What each tool actually does (and where the marketing oversells)
**HotDocs** is the granddaddy of legal document assembly, originally built in the 1990s and now part of the AbacusNext portfolio. It is a template engine: you take a Word or PDF, mark up the variables and conditional logic in HotDocs' proprietary markup language, and the engine assembles documents from interview answers. It scales to thousands of templates and is the only tool here with serious on-premises deployment options, which is why white-shoe firms and government agencies still pay the ~$1,500/user/year price tag listed on https://www.hotdocs.com/. The marketing claim it oversells: ease of template authoring. In practice you need a HotDocs developer or trained paralegal to maintain a serious template library.
**Documate** (https://www.documate.org/pricing) is the small-firm alternative that took HotDocs' interview-driven assembly model and rebuilt it for the cloud with a no-code interface. Starting at $83/mo Solo, $250/mo Pro, $400/mo Plus, it skews toward legal aid organizations, solos, and small firms who need flexible logic but cannot justify enterprise licensing. Documate is the same parent company that runs Gavel, which is a confusing branding situation we'll address below.
**LegalSifter** (https://www.legalsifter.com/) is not really a document automation tool in the assembly sense — it is an AI contract review tool that flags issues in third-party paper before you sign it. We include it here because firms shortlist it in the same procurement cycle. Priced as an annual enterprise contract in the $5K to $25K range, it's most valuable to in-house counsel, procurement, and firms with high inbound contract volume. The oversell: that it replaces a reviewing associate. It does not — it accelerates one.

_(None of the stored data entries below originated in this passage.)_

-- ==== Sys2Proof/Machine/Bus.lean ====
section
/-! DEFINITION. The host's window (20_memory.md): the address map (R51), the byte lanes (R53), the limbs
(R55), when an access is performed (R56), and what a refused one does (R58). -/

namespace Sys2Proof.Machine

/-- The control registers of R51, in the order of their offsets. -/
inductive CtlReg where
  | cmd | status | cause | errPos | ctrl | pinf | iptr | ilen | optr | cnt | width | ibsz | obsz
deriving DecidableEq, Repr

/-- The mapped words of the window (R51). -/
inductive Loc where
  /-- A control register, offsets 0x0000 to 0x0030. -/
  | ctl (r : CtlReg)
  /-- Limb `j` of `b[i]` (R55). -/
  | limb (i : BReg) (j : Nat)
  /-- The word of IBUF that begins at buffer offset `k` (R53). -/
  | ibuf (k : Nat)
  /-- The word of OBUF that begins at buffer offset `k` (R53). -/
  | obuf (k : Nat)
deriving DecidableEq, Repr

/-- The control register of word number `k` of the window (R51). -/
def ctlAt : Nat → Option CtlReg
  | 0 => some .cmd
  | 1 => some .status
  | 2 => some .cause
  | 3 => some .errPos
  | 4 => some .ctrl
  | 5 => some .pinf
  | 6 => some .iptr
  | 7 => some .ilen
  | 8 => some .optr
  | 9 => some .cnt
  | 10 => some .width
  | 11 => some .ibsz
  | 12 => some .obsz
  | _ => none

/-- The address map of R51 for an aligned offset; `none` is an unmapped offset (R59). -/
def locate (c : Config) (offset : Nat) : Option Loc :=
  if offset < 0x1000 then (ctlAt (offset / 4)).map .ctl
  else if offset < 0x3000 then
    let i := (offset - 0x1000) / 0x200
    let j := (offset - 0x1000) % 0x200 / 4
    if j < c.width / 32 then some (.limb (BitVec.ofNat 4 i) j) else none
  else if offset < 0x4000 then none
  else if offset < 0x8000 then
    if offset - 0x4000 < c.ibytes then some (.ibuf (offset - 0x4000)) else none
  else if offset < 0xC000 then
    if offset - 0x8000 < c.obytes then some (.obuf (offset - 0x8000)) else none
  else none

/-- The mapped word an access names: it must be 4 bytes wide and aligned (R52). -/
def target (c : Config) (offset bytes : Nat) : Option Loc :=
  if bytes = 4 ∧ offset % 4 = 0 then locate c offset else none

/-- Limb `j` of a big register's value (R55). -/
def limbOf (v j : Nat) : Word := BitVec.ofNat 32 (v / 2 ^ (32 * j))

/-- The value with limb `j` replaced by `d`, the other limbs as they were (R55). -/
def withLimb (v j : Nat) (d : Word) : Nat :=
  v / 2 ^ (32 * (j + 1)) * 2 ^ (32 * (j + 1)) + d.toNat * 2 ^ (32 * j) + v % 2 ^ (32 * j)

/-- The word of a buffer at offset `k`: the byte at the lowest offset in the lowest lane (R53). -/
def lanesRead (m : Memory) (k : Nat) : Word :=
  m.read (k + 3) ++ m.read (k + 2) ++ m.read (k + 1) ++ m.read k

/-- The four bytes of a word, the lowest lane first (R53). -/
def lanes (d : Word) : List Byte :=
  [d.extractLsb' 0 8, d.extractLsb' 8 8, d.extractLsb' 16 8, d.extractLsb' 24 8]

/-- The value of a control register (10_state.md R27 to R33, R39). -/
def State.ctlRead (s : State) : CtlReg → Word
  | .cmd => s.cmd
  | .status => s.statusWord
  | .cause => s.cause.setWidth 32
  | .errPos => s.errPos
  | .ctrl => s.ctrlWord
  | .pinf => s.pinf.setWidth 32
  | .iptr => s.iptr
  | .ilen => s.ilen
  | .optr => s.optr
  | .cnt => s.cnt
  | .width => BitVec.ofNat 32 s.cfg.width
  | .ibsz => BitVec.ofNat 32 s.cfg.ibytes
  | .obsz => BitVec.ofNat 32 s.cfg.obytes

/-- The value of a mapped word. -/
def State.locRead (s : State) : Loc → Word
  | .ctl r => s.ctlRead r
  | .limb i j => limbOf (s.big i) j
  | .ibuf k => lanesRead s.ibuf k
  | .obuf k => lanesRead s.obuf k

/-- When a read of a mapped word is performed (R56): a control register always, the rest while not busy. -/
def State.mayRead (s : State) : Loc → Bool
  | .ctl _ => true
  | .limb _ _ => !s.busy
  | .ibuf _ => !s.busy
  | .obuf _ => !s.busy

/-- A write of CTRL (10_state.md R31): a reset when bit 0 is 1, the enables otherwise. -/
def State.writeCtrl (s : State) (d : Word) : State :=
  if d.getLsbD 0 then s.performReset
  else { s with ieDone := d.getLsbD 1, ieErr := d.getLsbD 2 }

/-- A write of a control register that is performed when it is allowed; `none` is a register that is never
written (R56). CTRL is written at any time, the others while idle. -/
def State.ctlWrite (s : State) (d : Word) : CtlReg → Option State
  | .cmd => if s.idle then some (s.acceptCommand d) else none
  | .status => none
  | .cause => none
  | .errPos => none
  | .ctrl => some (s.writeCtrl d)
  | .pinf => if s.idle then some { s with pinf := d.setWidth 8 } else none
  | .iptr => if s.idle then some { s with iptr := d } else none
  | .ilen => if s.idle then some { s with ilen := d } else none
  | .optr => if s.idle then some { s with optr := d } else none
  | .cnt => none
  | .width => none
  | .ibsz => none
  | .obsz => none

/-- A write of a mapped word, where it is performed (R56). -/
def State.locWrite (s : State) (d : Word) : Loc → Option State
  | .ctl r => s.ctlWrite d r
  | .limb i j => if s.idle then some (s.setBig i (withLimb (s.big i) j d)) else none
  | .ibuf k => if s.idle then some { s with ibuf := s.ibuf.writeBytes k (lanes d) } else none
  | .obuf k => if s.idle then some { s with obuf := s.obuf.writeBytes k (lanes d) } else none

/-- The one effect of a refused access on the state (R58). -/
def State.refuse (s : State) : State := { s with hostErr := true }

/-- The bus returns a word to the host. -/
def State.answer (s : State) (w : Word) : State := { s with returned := w :: s.returned }

/-- A host read: the word is returned and no state changes (R57), or it is refused and returns 0 (R58). -/
def State.hostRead (s : State) (offset bytes : Nat) : State :=
  match target s.cfg offset bytes with
  | some l => if s.mayRead l then s.answer (s.locRead l) else s.refuse.answer 0
  | none => s.refuse.answer 0

/-- A host write: performed, or refused (R58). -/
def State.hostWrite (s : State) (offset bytes : Nat) (d : Word) : State :=
  match target s.cfg offset bytes with
  | some l => (s.locWrite d l).getD s.refuse
  | none => s.refuse

end Sys2Proof.Machine
end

**Gavel** (https://www.gavel.io/pricing), formerly known as Community.lawyer and then folded under the Documate umbrella, is now positioned as the end-to-end no-code workflow platform: intake, document automation, e-signature, payments, and client portal in one. Lite $83/seat/mo, Pro $125/seat/mo, Premium $208/seat/mo as of June 2026 — verify at gavel.io/pricing. The Premium tier is competitive with HotDocs on a per-seat basis for firms that need the workflow features.

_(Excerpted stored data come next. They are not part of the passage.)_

-- ==== Sys2Proof/Machine/Dispatch.lean ====
section
/-! DEFINITION. The meaning of each command, one arm per constructor of `Instr`. -/

namespace Sys2Proof.Machine

def exec (i : Instr) (s : State) : Host.Outcome State Fault Refusal :=
  match i with
  | .montmul bd ba bb bn => Sys2Proof.Machine.execMontmul bd ba bb bn s
  | .modexp bd ba be bn => Sys2Proof.Machine.execModexp bd ba be bn s
  | .modinv bd ba bn => Sys2Proof.Machine.execModinv bd ba bn s
  | .gcd bd ba bb => Sys2Proof.Machine.execGcd bd ba bb s
  | .padd pd pa pb bA bn => Sys2Proof.Machine.execPadd pd pa pb bA bn s
  | .pdbl pd pa bA bn => Sys2Proof.Machine.execPdbl pd pa bA bn s
  | .pmul pd pa bk bA bn => Sys2Proof.Machine.execPmul pd pa bk bA bn s
  | .pneg pd pa bn => Sys2Proof.Machine.execPneg pd pa bn s
  | .ldblk bd bn => Sys2Proof.Machine.execLdblk bd bn s
  | .stint bs => Sys2Proof.Machine.execStint bs s
  | .wrunit bs => Sys2Proof.Machine.execWrunit bs s
  | .rdunit bd => Sys2Proof.Machine.execRdunit bd s
  | .wrpt ps => Sys2Proof.Machine.execWrpt ps s
  | .rdpt pd => Sys2Proof.Machine.execRdpt pd s

end Sys2Proof.Machine
end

**Lawyaw** (https://www.lawyaw.com/pricing) was acquired by Clio in 2021 and is now the native document automation play inside the Clio ecosystem. At $80/user/mo it is priced to be a no-brainer add-on for any firm already paying for Clio Manage. The oversell: that you can use it standalone. You technically can, but the value proposition collapses without Clio data piping into the templates.
**Woodpecker** (https://www.woodpeckerweb.com/pricing) is the smallest, simplest tool here. It's a Microsoft Word add-in that does template-driven find-and-replace with simple conditional logic, starting free for 3 docs/mo and topping out at $179/mo Pro. It is not a workflow tool, not an interview engine, and not AI-driven in any meaningful sense. It's the right answer for a solo who automates 5–15 documents a month and doesn't want to leave Word.